═════ DATA IN THIS EXERCISE
/-- The four clauses of the bounds check and the repetition, for both commands of a width: what rules R84 to R91 say of
each pair. -/
theorem encinto_bothOrders (w : Width) (s : State) {le be : List Byte}
    (hle : le = valueSlices s.ports.value w .little) (hbe : be = valueSlices s.ports.value w .big) :
    (offsetOperand s + w.bytes ≤ lenOperand s →
      AnswersWritten (exec (instrOfFields true .little w) s) s le ∧
      AnswersWritten (exec (instrOfFields true .big w) s) s be) ∧
    (lenOperand s < offsetOperand s + w.bytes →
      AnswersOverflow (exec (instrOfFields true .little w) s) s ∧
      AnswersOverflow (exec (instrOfFields true .big w) s) s) ∧
    (offsetOperand s + w.bytes < lenOperand s →
      AnswersWritten (encInto true w .little s) s le ∧ AnswersWritten (encInto true w .big s) s be) ∧
    (lenOperand s ≤ offsetOperand s + w.bytes →
      AnswersOverflow (encInto true w .little s) s ∧ AnswersOverflow (encInto true w .big s) s) ∧
    Repeatable (instrOfFields true .little w) s ∧ Repeatable (instrOfFields true .big w) s := by
  have hexec : ∀ o, exec (instrOfFields true o w) s = encInto false w o s := fun o => by simp [exec_eq]
  rw [hexec, hexec]
  refine ⟨fun hfit => ?_, fun hover => ?_, fun hfit => ?_, fun hover => ?_,
    repeatingACommandChangesNothing _ s, repeatingACommandChangesNothing _ s⟩
  · have hpasses := (overflow_lax_eq_false _ _ _).mpr hfit
    exact ⟨answersWritten_of_passes hpasses hle, answersWritten_of_passes hpasses hbe⟩
  · have hfails := (overflow_hardware _ _ _).mpr hover
    exact ⟨answersOverflow_of_fails .little hfails, answersOverflow_of_fails .big hfails⟩
  · have hpasses := (overflow_strict_eq_false _ _ _).mpr hfit
    exact ⟨answersWritten_of_passes hpasses hle, answersWritten_of_passes hpasses hbe⟩
  · have hfails := (overflow_strict _ _ _).mpr hover
    exact ⟨answersOverflow_of_fails .little hfails, answersOverflow_of_fails .big hfails⟩

/-- Settles O14: `encinto_bothOrders` at one slice, and one byte has no order. -/
theorem encinto8WritesTheByte : Obligations.Encinto8WritesTheByte := by
  refine ⟨decodeCmd_encode .encinto8Le, decodeCmd_encode .encinto8Be, fun s => ?_⟩
  obtain ⟨hfit, hover, hstrictFit, hstrictOver, hrepeatLe, hrepeatBe⟩ := encinto_bothOrders .w8 s rfl rfl
  exact ⟨hfit, hover, hstrictFit, hstrictOver, hrepeatLe, hrepeatBe, exec_w8_congr s rfl rfl rfl⟩

/-- Settles O15: the list of `valueSlices` written out, at rising shifts (LE) and at falling shifts (BE). -/
theorem encinto16WritesTwoBytes : Obligations.Encinto16WritesTwoBytes :=
  ⟨decodeCmd_encode .encinto16Le, decodeCmd_encode .encinto16Be,
    fun s _ _ hle hbe => encinto_bothOrders .w16 s hle hbe⟩

/-- Settles O16, as O15 at four slices. -/
theorem encinto32WritesFourBytes : Obligations.Encinto32WritesFourBytes :=
  ⟨decodeCmd_encode .encinto32Le, decodeCmd_encode .encinto32Be,
    fun s _ _ hle hbe => encinto_bothOrders .w32 s hle hbe⟩

/-- Settles O17, as O15 at eight slices: here no bit of VALUE is cut off. -/
theorem encinto64WritesEightBytes : Obligations.Encinto64WritesEightBytes :=
  ⟨decodeCmd_encode .encinto64Le, decodeCmd_encode .encinto64Be,
    fun s _ _ hle hbe => encinto_bothOrders .w64 s hle hbe⟩

end Sys2Proof.Machine
end

section
/-! PROOFS. The bounds predicate for both policies, the error it decides, and the width its sum needs (rules R79, R80). -/

namespace Sys2Proof.Machine

/-- An ENCINTO command answers the error exactly when its bounds check fails; neither VALUE nor the order enters. -/
theorem isErr_of_exec_encinto {i : Instr} {s t : State} (hi : i.isInto = true) (hexec : exec i s = .next t) :
    isErr t.response = overflow false (offsetOperand s) i.width.bytes (lenOperand s) := by
  rw [exec_eq, if_pos hi] at hexec
  rcases encInto_cases false i.width i.order s with ⟨ho, he⟩ | ⟨ho, he⟩ <;>
    obtain rfl := Host.Outcome.next.inj (hexec.symm.trans he)
  · exact ho.symm
  · exact ho.symm

/-- Settles O27: the predicate said of the numbers under each policy, and `isErr_of_exec_encinto` at equal operands. -/
theorem boundsPredicateIsExact : Obligations.BoundsPredicateIsExact := by
  refine ⟨hardware_strictBounds, fun off w l => ⟨overflow_hardware off w l, overflow_strict off w l⟩,
    overflow_lax_eq_false, fun off w l hshort => (overflow_hardware off w l).mpr (by omega),
    fun off w l hwl => ⟨?_, (overflow_lax_eq_false _ w l).mpr (by omega), (overflow_hardware _ w l).mpr (by omega)⟩,
    fun off w l => ⟨fun hwl => ?_, fun hshort => (overflow_strict off w l).mpr (by omega)⟩,
    fun i j s t u v hi hj hwidth ht hu => ?_⟩
  · rw [overflow_lax_eq_false]
    omega
  · rw [overflow_strict_eq_false]
    omega
  · rw [isErr_of_exec_encinto hi ht, isErr_of_exec_encinto hj hu, hwidth]
    rfl

/-- Held in the ports' own width, the last offset plus 8 wraps to 7. -/
theorem toNat_allOnes_add_eight {n : Nat} (hn : 4 ≤ n) : (BitVec.allOnes n + BitVec.ofNat n 8).toNat = 7 := by
  have hport : 2 ^ 4 ≤ 2 ^ n := Nat.pow_le_pow_right (by decide) hn
  have hsum : 2 ^ n - 1 + 8 = 7 + 2 ^ n := by omega
  rw [BitVec.toNat_add, BitVec.toNat_allOnes, BitVec.toNat_ofNat, Nat.mod_eq_of_lt (a := 8) (by omega), hsum,
    Nat.add_mod_right, Nat.mod_eq_of_lt (by omega)]

/-- Settles O28: the sum is exact by `toNat_boundsSum`, and the last offset is `2 ^ n - 1`. -/
theorem boundsSumNeverWraps : Obligations.BoundsSumNeverWraps := by
  refine fun n hn => ⟨fun off w => ?_, fun off len w => decide_eq_true_iff, toNat_allOnes_add_eight hn⟩
  have hsum := toNat_boundsSum hn off w
  have hoff := off.isLt
  have hpos := width_bytes_pos w
  have hle := width_bytes_le w
  exact ⟨hsum, by omega, by omega⟩

end Sys2Proof.Machine
end

section
/-! PROOFS. The chained writer: one field is one step, and the fields' bytes are one write (rule R83). -/

namespace Sys2Proof.Machine

/-- The block decodes the form, order and width the field names. -/
@[simp] theorem instr_fieldCommand (f : ChainField) (pos len : Nat) :
    (f.command pos len).instr = instrOfFields true f.order f.width := decodeCmd_encode _

theorem fitsBuffer_fieldCommand (f : ChainField) (pos len : Nat) :
    fitsBuffer (f.command pos len) ↔ pos + f.width.bytes ≤ len := by
  rw [fitsBuffer, instr_fieldCommand, width_instrOfFields]
  exact Iff.rfl

theorem isInto_fieldCommand (f : ChainField) (pos len : Nat) : (f.command pos len).instr.isInto = true := by simp

/-- A field that fits: its command answers the width, and its bytes stand at its position. -/
theorem step_field_of_fits {s : State} {f : ChainField} {pos len : Nat} {rest : List HostEvent}
    (hfaulted : s.faulted = false) (hs : s.script = .issue (f.command pos len) :: rest)
    (hfit : pos + f.width.bytes ≤ len) :
    ∃ t : State, step s = .next t ∧ t.faulted = false ∧ t.script = rest ∧ t.response = some (.ok f.width.bytes) ∧
      t.buffer = Memory.write s.buffer pos (bytes (f.value.toNat % 2 ^ f.width.bits) f.width f.order) := by
  have hi := isInto_fieldCommand f pos len
  have hfits := (fitsBuffer_fieldCommand f pos len).mpr hfit
  have hresponse : commandResponse (f.command pos len) = .ok f.width.bytes := by
    rw [commandResponse_of_fits hi hfits, instr_fieldCommand, width_instrOfFields]
  refine ⟨_, step_issue_eq (hasStopped_eq_false (.inr hfaulted)) hs, ?_, rfl, congrArg some hresponse, ?_⟩
  · simp [hfaulted, hresponse, isErr]
  · rw [receive_buffer, answeredState_buffer, commandEffect_of_writes _ _ ⟨hi, hfits⟩, instr_fieldCommand,
      width_instrOfFields, order_instrOfFields]
    rfl

/-- A field that crosses the end: its command answers the error, the run is marked, and no byte is written. -/
theorem step_field_of_crosses {s : State} {f : ChainField} {pos len : Nat} {rest : List HostEvent}
    (hfaulted : s.faulted = false) (hs : s.script = .issue (f.command pos len) :: rest)
    (hcross : len < pos + f.width.bytes) :
    ∃ u : State, step s = .next u ∧ u.response = some (.err .bufferOverflowError) ∧ u.faulted = true ∧
      u.buffer = s.buffer := by
  have hno := (fitsBuffer_fieldCommand f pos len).not.mpr (Nat.not_le.mpr hcross)
  have hresponse := commandResponse_of_overflows (isInto_fieldCommand f pos len) hno
  refine ⟨_, step_issue_eq (hasStopped_eq_false (.inr hfaulted)) hs, congrArg some hresponse, ?_,
    commandEffect_of_not _ _ fun h => hno h.2⟩
  simp [hresponse, isErr]

/-- Two writes of which the second begins where the first ends are one write. -/
theorem Memory.write_append (m : Memory) (p : Nat) (bs cs : List Byte) :
    Memory.write m p (bs ++ cs) = Memory.write (Memory.write m p bs) (p + bs.length) cs := by
  induction bs generalizing m p with
  | nil => rfl
  | cons b bs ih =>
    rw [List.cons_append, Memory.write, Memory.write, ih, List.length_cons, Nat.add_right_comm, Nat.add_assoc]

theorem chainBytes_length (fs : List ChainField) : (chainBytes fs).length = chainLength fs := by
  induction fs with
  | nil => rfl
  | cons f fs ih => rw [chainBytes, chainLength, List.length_append, bytes_length, ih]

/-- Rule R83: the whole chain has the effect of one write of the concatenated bytes. -/
theorem runSteps_chain {s : State} {fs : List ChainField} {start len : Nat} {rest : List HostEvent}
    (hfaulted : s.faulted = false) (hfit : start + chainLength fs ≤ len)
    (hs : s.script = chain len start fs ++ rest) :
    ∃ t : State, runSteps fs.length s = .next t ∧ t.faulted = false ∧ t.script = rest ∧
      t.buffer = Memory.write s.buffer start (chainBytes fs) := by
  induction fs generalizing s start with
  | nil => exact ⟨s, rfl, hfaulted, hs, rfl⟩
  | cons f fs ih =>
    rw [chainLength] at hfit
    obtain ⟨t, hstep, htfaulted, htscript, _, htbuffer⟩ := step_field_of_fits hfaulted hs (by omega)
    obtain ⟨u, hrun, hufaulted, huscript, hubuffer⟩ := ih htfaulted (by omega) htscript
    refine ⟨u, (runSteps_succ_of_next _ _ _ hstep).trans hrun, hufaulted, huscript, ?_⟩
    rw [hubuffer, htbuffer, chainBytes, Memory.write_append, bytes_length]

/-- Every field of a chain that fits is answered with its width. -/
theorem runSteps_chain_response {s : State} {fs : List ChainField} {start len k : Nat} {rest : List HostEvent}
    {f : ChainField} (hfaulted : s.faulted = false) (hfit : start + chainLength fs ≤ len)
    (hs : s.script = chain len start fs ++ rest) (hk : fs[k]? = some f) :
    ∃ u : State, runSteps (k + 1) s = .next u ∧ u.response = some (.ok f.width.bytes) := by
  induction fs generalizing s start k with
  | nil => simp at hk
  | cons g fs ih =>
    rw [chainLength] at hfit
    obtain ⟨t, hstep, htfaulted, htscript, hresponse, _⟩ := step_field_of_fits hfaulted hs (by omega)
    rw [runSteps_succ_of_next _ _ _ hstep]
    cases k with
    | zero =>
      obtain rfl : g = f := by simpa using hk
      exact ⟨t, rfl, hresponse⟩
    | succ k => exact ih htfaulted (by omega) htscript (by simpa using hk)

/-- One more step at the end of a run. -/
theorem runSteps_succ_of_last {n : Nat} {s t : State} (hrun : runSteps n s = .next t) :
    runSteps (n + 1) s = step t := by
  induction n generalizing s with
  | zero =>
    obtain rfl := Host.Outcome.next.inj hrun
    rw [runSteps]
    cases step s <;> rfl
  | succ n ih =>
    rw [runSteps] at hrun ⊢
    cases hstep : step s with
    | next s' =>
      rw [hstep] at hrun
      exact ih hrun
    | fault r => simp [hstep] at hrun
    | refused r => simp [hstep] at hrun

/-- Settles O48: the chain is one write, read back by `Memory.read_write`; the field after it meets the end of the
buffer in the state the chain left. -/
theorem chainedWritesLandSideBySide : Obligations.ChainedWritesLandSideBySide := by
  intro s fs start len rest hfaulted hfit hs
  obtain ⟨t, hrun, htfaulted, htscript, htbuffer⟩ := runSteps_chain hfaulted hfit hs
  refine ⟨⟨t, hrun, htfaulted, htscript, fun a => ?_⟩, fun k f hk => runSteps_chain_response hfaulted hfit hs hk,
    fun g more hcross hrest => ?_⟩
  · rw [htbuffer, Memory.read_write, chainBytes_length]
  · obtain ⟨u, hstep, hresponse, hufaulted, hubuffer⟩ :=
      step_field_of_crosses htfaulted (htscript.trans hrest) hcross
    exact ⟨t, u, hrun, (runSteps_succ_of_last hrun).trans hstep, hresponse, hufaulted, hubuffer⟩

end Sys2Proof.Machine
end

section
/-! PROOFS. The one error: which commands raise it, what it leaves unchanged, and the two ways a host goes on after it
(rules R93, R95, R98, R103). -/

namespace Sys2Proof.Machine

theorem isErr_iff (r : Option Response) : isErr r = true ↔ r = some (.err .bufferOverflowError) := by
  rcases r with _ | ⟨_ | _ | ⟨⟨⟩⟩⟩ <;> simp [isErr]

theorem statusPort_eq_one_iff (r : Option Response) :
    statusPort r = 1#1 ↔ r = some (.err .bufferOverflowError) := by
  rcases r with _ | ⟨_ | _ | ⟨⟨⟩⟩⟩ <;> simp [statusPort]

theorem statusPort_eq_zero_iff (r : Option Response) :
    statusPort r = 0#1 ↔ r ≠ some (.err .bufferOverflowError) := by
  rcases r with _ | ⟨_ | _ | ⟨⟨⟩⟩⟩ <;> simp [statusPort]

/-- Rule R93, of one instruction that has answered. -/
theorem exec_response_eq_err_iff {i : Instr} {s t : State} (hexec : exec i s = .next t) :
    t.response = some (.err .bufferOverflowError) ↔
      i.isInto = true ∧ offsetOperand s + i.width.bytes > lenOperand s := by
  rcases exec_cases i s with ⟨hi, he⟩ | ⟨_, hfit, he⟩ | ⟨hi, hover, he⟩ <;>
    obtain rfl := Host.Outcome.next.inj (hexec.symm.trans he)
  · simp [hi]
  · simp [Nat.not_lt.mpr hfit]
  · simp [hi, hover]

/-- Settles O33: the response by `exec_response_eq_err_iff`, and STATUS reports the response. -/
theorem overflowErrorExactlyWhen : Obligations.OverflowErrorExactlyWhen := by
  intro i s
  obtain ⟨r, m, hexec⟩ := exec_frame i s
  have herr := exec_response_eq_err_iff hexec
  exact ⟨_, hexec, herr, (statusPort_eq_one_iff _).trans herr, (statusPort_eq_zero_iff _).trans herr.not⟩

/-- Settles O34: only the failed bounds check answers the error, and then raising it is all that happened. -/
theorem failingCommandChangesNothing : Obligations.FailingCommandChangesNothing := by
  intro i s t hexec herr
  obtain ⟨hi, hover⟩ := (exec_response_eq_err_iff hexec).mp ((isErr_iff _).mp herr)
  exact Host.Outcome.next.inj (hexec.symm.trans (exec_of_encinto_overflows hi hover))

/-- The host's state once a command that does not fit has been answered: the command is on the ports and off the script,
and the run is marked. -/
def failedState (c : Command) (rest : List HostEvent) (s : State) : State :=
  { s with ports := c, script := rest, response := some (.err .bufferOverflowError), faulted := true }

/-- Rules R81, R103: no byte is written, and the host sees the error. -/
theorem step_issue_of_overflows {s : State} {c : Command} {rest : List HostEvent} (hrun : hasStopped s = false)
    (hs : s.script = .issue c :: rest) (hi : c.instr.isInto = true) (hover : ¬fitsBuffer c) :
    step s = .next (failedState c rest s) := by
  rw [step_issue_eq hrun hs, answeredState, commandResponse_of_overflows hi hover,
    commandEffect_of_not s.buffer c fun h => hover h.2]
  simp only [receive, respond, presentCommand, failedState, isErr, Bool.or_true]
══════════
In the material above, transcribe exactly the lines beginning at the one with "field names. -/" and ending at the one with "exact Iff.rfl", both included.

FINISHED EXERCISE:
/-- The block decodes the form, order and width the field names. -/
@[simp] theorem instr_fieldCommand (f : ChainField) (pos len : Nat) :
    (f.command pos len).instr = instrOfFields true f.order f.width := decodeCmd_encode _

theorem fitsBuffer_fieldCommand (f : ChainField) (pos len : Nat) :
    fitsBuffer (f.command pos len) ↔ pos + f.width.bytes ≤ len := by
  rw [fitsBuffer, instr_fieldCommand, width_instrOfFields]
  exact Iff.rfl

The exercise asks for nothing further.